Any ideas? All replies will be warmly welcomed!

Many Thanks,

Googie.
What about

std::string buffer = "DATA";

then sometime later,

buffer += "FINISHED";

If you want an actual char* to pass to some legacy function, then you can use buffer.c_str() to get such a pointer.
Hi

Using a std::string is the right way to go in real C++ code, as salem c has suggested. But if you're playing the with old-school C-style char buffers for education purposes, or being somehow forced to write C code, then...

If you want to append a string to the contents of a buffer, you've got to have a buffer to start with. Your "Buffer" variable is not a buffer; it's a pointer to a constant string. So you have nowhere to copy.

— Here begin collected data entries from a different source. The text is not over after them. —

-- ==== Sys2Proof/Machine/Ops.lean ====
section
/-! DEFINITION. The named operations on the state: building a response, raising an error, completing, the clock edge's
parts, and the output ports (10_state.md R20 to R35, R66, R67, R115, R127). The block has no memory and no trap (R38,
R118): raising an error is the one operation that stands where another machine would take an exception. -/

namespace Sys2Proof.Machine

/-- The default response, which an opcode rule starts from (R67). -/
def Response.default (ws : WSel) : Response where
  res0 := ⟨ws, 0⟩
  res1 := ⟨ws, 0⟩
  out := Vector.replicate bufBytes 0
  outLen := 0
  status := 0

/-- `raise E`: the whole response of a command that fails with E (R115). -/
def errorResponse (ws : WSel) (e : ErrCode) : Response :=
  { Response.default ws with status := statusWord e.code e.setsOvf 0 false }

/-- RES0.val <- v. -/
def Response.setRes0 (r : Response) (v : Nat) : Response := { r with res0 := ⟨r.res0.wsel, BitVec.ofNat 1024 v⟩ }

/-- RES1.val <- v. -/
def Response.setRes1 (r : Response) (v : Nat) : Response := { r with res1 := ⟨r.res1.wsel, BitVec.ofNat 1024 v⟩ }

/-- STATUS.OVF <- ovf in a response that has not failed. -/
def Response.setOvf (r : Response) (ovf : Bool) : Response := { r with status := statusWord 0 ovf 0 false }

/-- STATUS.ORD <- ord and STATUS.PRED <- pred in a response that has not failed. -/
def Response.setOrdPred (r : Response) (ord : BitVec 2) (pred : Bool) : Response :=
  { r with status := statusWord 0 false ord pred }

/-- A buffer whose leading bytes are given and whose others are 0. -/
def bufferOf (bytes : List Byte) : Buffer := Vector.ofFn fun i => bytes.getD i 0

/-- OUT[0..n-1] <- bytes, the rest of OUT 0, OUT_LEN <- n (R23). -/
def Response.setOut (r : Response) (bytes : List Byte) : Response :=
  { r with out := bufferOf bytes, outLen := BitVec.ofNat 9 bytes.length }

/-- No command in flight any more: LATCH may hold any value from here on (R31; log 3). -/
def State.idle (s : State) : State :=
  { s with busy := false, cyclesLeft := 0, latch := Config.idleLatch s.draws, draws := s.draws + 1 }

/-- The completing edge's register writes (R34): the whole response, BUSY <- 0, RSP_VALID <- 1. -/
def State.respond (s : State) (r : Response) : State := { s.idle with rsp := r, rspValid := true }

/-- Complete with a response (R34). One with a reserved error code stops the model (93_implementation_defined.md; log 5). -/
def State.complete (s : State) (r : Response) : Host.Outcome State Fault Refusal :=
  if 11#4 ≤ statusErr r.status then .fault .reservedErrorCode
  else .next (s.respond r)

/-- Complete with the response an opcode rule gives, or with the error it raises (R66). -/
def State.finish (s : State) (ws : WSel) (r : Except ErrCode Response) : Host.Outcome State Fault Refusal :=
  match r with
  | .ok r => s.complete r
  | .error e => s.complete (errorResponse ws e)

/-- The host's wires move on to what it drives at the next edge; with nothing scheduled they hold (log 2). -/
def State.nextPins (s : State) : State :=
  match s.hostNext with
  | [] => s
  | p :: ps => { s with pins := p, hostNext := ps }

/-- The register writes of an edge with `rst` = 1 (R127, R128). -/
def State.resetEdge (s : State) : State := { s.idle with rsp := Response.zero, rspValid := false }

/-- Acceptance (R33): LATCH takes the given sample, BUSY <- 1, RSP_VALID <- 0; LAT edges remain (R34). -/
def State.accept (s : State) (p : Ports) : State :=
  { s with latch := p, busy := true, rspValid := false, cyclesLeft := Config.lat p }

/-- An edge at which the command in flight does not complete yet. -/
def State.tick (s : State) : State := { s with cyclesLeft := s.cyclesLeft - 1 }

/-- `cmd_ready` = ¬BUSY ∧ ¬rst (R20, R30). -/
def State.cmdReady (s : State) : Bool := !s.busy && !s.pins.rst

/-- The output ports (R20), each driven directly by a register but for `cmd_ready`. -/
structure OutPorts where
  cmdReady : Bool
  rspValid : Bool
  res0     : Tagged
  res1     : Tagged
  outLen   : BitVec 9
  outBytes : Buffer
  status   : BitVec 32
  deriving DecidableEq, Repr

/-- What the host reads at any time; reading changes nothing (R20, R48). -/
def State.outputs (s : State) : OutPorts where
  cmdReady := s.cmdReady
  rspValid := s.rspValid
  res0 := s.rsp.res0
  res1 := s.rsp.res1
  outLen := s.rsp.outLen
  outBytes := s.rsp.out
  status := s.rsp.status

end Sys2Proof.Machine
end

Worse than that, the literal string is probably stored in read-only memory, if you were to try and change an element of the string "DATA" you will very probably cause an error (access violation) More modern C++ compilers will not allow code like char* Buffer = "DATA"; -- Microsoft Visual C++ 2019 tells me:

error C2440: 'initializing': cannot convert from 'const char [5]' to 'char *'

But it was allowed in the past to avoid breaking old code, as early C++ compilers were not as careful as they could have been. :-(

char buff[] = "DATA"; or char buff[] { "DATA" };

creates a buffer of length 5 -- length of string plus one for the null terminator (the newer {} syntax is better for modern compilers)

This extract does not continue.